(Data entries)
-- ==== Sys2Proof/Machine/Records.lean ====
section
/-! DEFINITION. Machine/Records.lean: launch records (16 R421, R422) and continuation records (16 R438 to R440). -/

namespace Sys2Proof.Machine

/-- A dependency word of a launch record (16 R421). -/
def parseDep (d : Nat) : Option (Nat × Nat) := if nbit d 63 then some (nbits d 56 6, nbits d 0 32) else none

/-- The launch record that 128 bytes hold (16 R421). -/
def parseRecord (bs : List Byte) : LaunchRec :=
  let d := fun (i : Nat) => leAt bs (8 * i) 8
  { kaddr := BitVec.ofNat 57 (d 0), gx := nbits (d 1) 32 32, gy := nbits (d 1) 0 32, gz := nbits (d 2) 32 32,
    bx := nbits (d 2) 0 10, byy := nbits (d 2) 10 10, bz := nbits (d 2) 20 10, regs := nbits (d 3) 56 8,
    acc := nbits (d 3) 52 4, sems := nbits (d 3) 44 8, cont := nbits (d 3) 38 6, depth := nbits (d 3) 33 5,
    neigh := nbits (d 3) 31 2, spad := nbits (d 3) 20 11, io := nbit (d 3) 19, es := nbit (d 3) 18, bm := nbit (d 3) 17,
    bmaddr := BitVec.ofNat 57 (d 4), bmlen := nbits (d 5) 32 32, dep0 := parseDep (d 6), dep1 := parseDep (d 7),
    tba := BitVec.ofNat 64 (nbits (d 8) 0 57), fplog := BitVec.ofNat 64 (d 9), tem := BitVec.ofNat 32 (nbits (d 10) 0 5),
    spill := BitVec.ofNat 57 (d 11), spilln := nbits (d 12) 32 32, res := BitVec.ofNat 64 (d 3) }

/-- Reserved bits of a launch record read zero (16 R421). -/
def recordRsvOk (bs : List Byte) : Bool :=
  let d := fun (i : Nat) => leAt bs (8 * i) 8
  nbits (d 0) 57 7 == 0 && nbits (d 2) 30 2 == 0 && nbits (d 3) 0 17 == 0 && nbits (d 4) 57 7 == 0 &&
  nbits (d 5) 0 32 == 0 && nbit (d 6) 62 == false && nbits (d 6) 32 24 == 0 && nbit (d 7) 62 == false &&
  nbits (d 7) 32 24 == 0 && nbits (d 8) 57 7 == 0 && nbits (d 10) 5 59 == 0 && nbits (d 11) 57 7 == 0 &&
  nbits (d 12) 0 32 == 0 && d 13 == 0 && d 14 == 0 && d 15 == 0

/-- Threads of a group, and its warps (16 R422). -/
def LaunchRec.threads (r : LaunchRec) : Nat := (r.bx + 1) * (r.byy + 1) * (r.bz + 1)
def LaunchRec.warps (r : LaunchRec) : Nat := cdiv r.threads 32

/-- Warps that one quadrant holds for a register and a tile count (06 R139, R145). -/
def quadrantWarps (regs acc : Nat) : Nat := min (min 16 (512 / regs)) (if acc = 0 then 16 else 32 / acc)

/-- The group counts of a record (16 R422). -/
def countsOk (r : LaunchRec) : Bool :=
  decide (1 ≤ r.gx) && decide (1 ≤ r.gy) && decide (1 ≤ r.gz) && decide (r.gx * r.gy * r.gz ≤ 0xFFFFFFFF) &&
  decide (r.gx * r.gy * r.gz % r.setSize = 0)

/-- The rules of a launch record but for its group counts; a child's record has no order, early start or dependency
(16 R421, R422). -/
def recordOk (bs : List Byte) (child : Bool) : Bool :=
  let r := parseRecord bs
  recordRsvOk bs && decide (r.kaddr.toNat % 8 = 0) && decide (8 ≤ r.regs) && decide (r.regs ≤ 192) &&
  decide (r.regs % 8 = 0) && (r.acc == 0 || r.acc == 1 || r.acc == 2 || r.acc == 4 || r.acc == 8) &&
  decide (r.cont ≤ 32) && decide (1 ≤ r.depth) && decide (r.neigh ≤ 2) && decide (r.spad ≤ 1536) &&
  decide (r.bmaddr.toNat % 8 = 0) && (if r.bm then decide (1 ≤ r.bmlen) else r.bmaddr == 0 && r.bmlen == 0) &&
  decide (r.tba.toNat % 8 = 0) && decide (r.spill.toNat % 256 = 0) && (r.spilln == 0 || r.spill != 0) &&
  decide (r.threads ≤ 1024) && decide (r.warps ≤ 4 * quadrantWarps r.regs r.acc) &&
  (!child || (!r.io && !r.es && r.dep0.isNone && r.dep1.isNone))

/-! ### Continuation records -/

/-- Bytes of a continuation record (16 R438). -/
def contBytes (r : ContRec) : List Byte :=
  let w1 := r.kind * 2 ^ 62 + (if r.free then 2 ^ 61 else 0) + r.level * 2 ^ 56 + r.npay * 2 ^ 50 + r.nres * 2 ^ 47 +
    (if r.rdy then 2 ^ 46 else 0) + r.group
  let w2 := r.grid * 2 ^ 32 + r.tz * 2 ^ 20 + r.ty * 2 ^ 10 + r.tx
  sliceBytes (toBytes 8 r.tpc.toNat ++ toBytes 8 w1 ++ toBytes 8 w2 ++ toBytes 8 0 ++
    r.pay.flatMap (fun w => toBytes 4 w.toNat)) 0 256

/-- Records a core's queue holds (16 R438). -/
def contQueueSize : Nat := 2048

/-- A grid's spill area, as the records it holds, changed. -/
def modGrid (s : State) (part num : Nat) (f : Grid → Grid) : State :=
  modPart s part (fun p => { p with grids := adjust p.grids num f })

/-- A record appended to the core's queue, or to a free spill slot of its grid; none while both are full (16 R438, R440). -/
def addRecord (s : State) (core : Nat) (r : ContRec) : Option State :=
  let c := coreOf s core
  let r := { r with uid := s.nextId, rank := s.nextId, since := c.cyc, core := core }
  let s := { s with nextId := s.nextId + 1 }
  if c.contq.length < contQueueSize then
    some (modCore s core (fun c => { c with contq := c.contq ++ [r] }))
  else
    match lookup (partOf s r.part).grids r.grid with
    | none => none
    | some g =>
      if g.spilled.length < g.rec_.spilln then
        let at_ : VA := g.rec_.spill + BitVec.ofNat 57 (256 * g.spilled.length)
        let s := (writeN s { part := r.part, asid := g.asid, path := .L, ap := false } at_ (contBytes r)).2
        some (modGrid s r.part r.grid (fun g => { g with spilled := g.spilled ++ [r] }))
      else none

end Sys2Proof.Machine
end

:: What the exercise asks ::
The lines above starting at the one that contains "(16 R421, R422). -/" and ending at the one that contains "if c.contq.length < contQueueSize then" must be transcribed exactly, and no other lines may appear.

:: Answer space ::
(16 R421, R422). -/
def recordOk (bs : List Byte) (child : Bool) : Bool :=
  let r := parseRecord bs
  recordRsvOk bs && decide (r.kaddr.toNat % 8 = 0) && decide (8 ≤ r.regs) && decide (r.regs ≤ 192) &&
  decide (r.regs % 8 = 0) && (r.acc == 0 || r.acc == 1 || r.acc == 2 || r.acc == 4 || r.acc == 8) &&
  decide (r.cont ≤ 32) && decide (1 ≤ r.depth) && decide (r.neigh ≤ 2) && decide (r.spad ≤ 1536) &&
  decide (r.bmaddr.toNat % 8 = 0) && (if r.bm then decide (1 ≤ r.bmlen) else r.bmaddr == 0 && r.bmlen == 0) &&
  decide (r.tba.toNat % 8 = 0) && decide (r.spill.toNat % 256 = 0) && (r.spilln == 0 || r.spill != 0) &&
  decide (r.threads ≤ 1024) && decide (r.warps ≤ 4 * quadrantWarps r.regs r.acc) &&
  (!child || (!r.io && !r.es && r.dep0.isNone && r.dep1.isNone))

/-! ### Continuation records -/

/-- Bytes of a continuation record (16 R438). -/
def contBytes (r : ContRec) : List Byte :=
  let w1 := r.kind * 2 ^ 62 + (if r.free then 2 ^ 61 else 0) + r.level * 2 ^ 56 + r.npay * 2 ^ 50 + r.nres * 2 ^ 47 +
    (if r.rdy then 2 ^ 46 else 0) + r.group
  let w2 := r.grid * 2 ^ 32 + r.tz * 2 ^ 20 + r.ty * 2 ^ 10 + r.tx
  sliceBytes (toBytes 8 r.tpc.toNat ++ toBytes 8 w1 ++ toBytes 8 w2 ++ toBytes 8 0 ++
    r.pay.flatMap (fun w => toBytes 4 w.toNat)) 0 256

/-- Records a core's queue holds (16 R438). -/
def contQueueSize : Nat := 2048

/-- A grid's spill area, as the records it holds, changed. -/
def modGrid (s : State) (part num : Nat) (f : Grid → Grid) : State :=
  modPart s part (fun p => { p with grids := adjust p.grids num f })

/-- A record appended to the core's queue, or to a free spill slot of its grid; none while both are full (16 R438, R440). -/
def addRecord (s : State) (core : Nat) (r : ContRec) : Option State :=
  let c := coreOf s core
  let r := { r with uid := s.nextId, rank := s.nextId, since := c.cyc, core := core }
  let s := { s with nextId := s.nextId + 1 }
  if c.contq.length < contQueueSize then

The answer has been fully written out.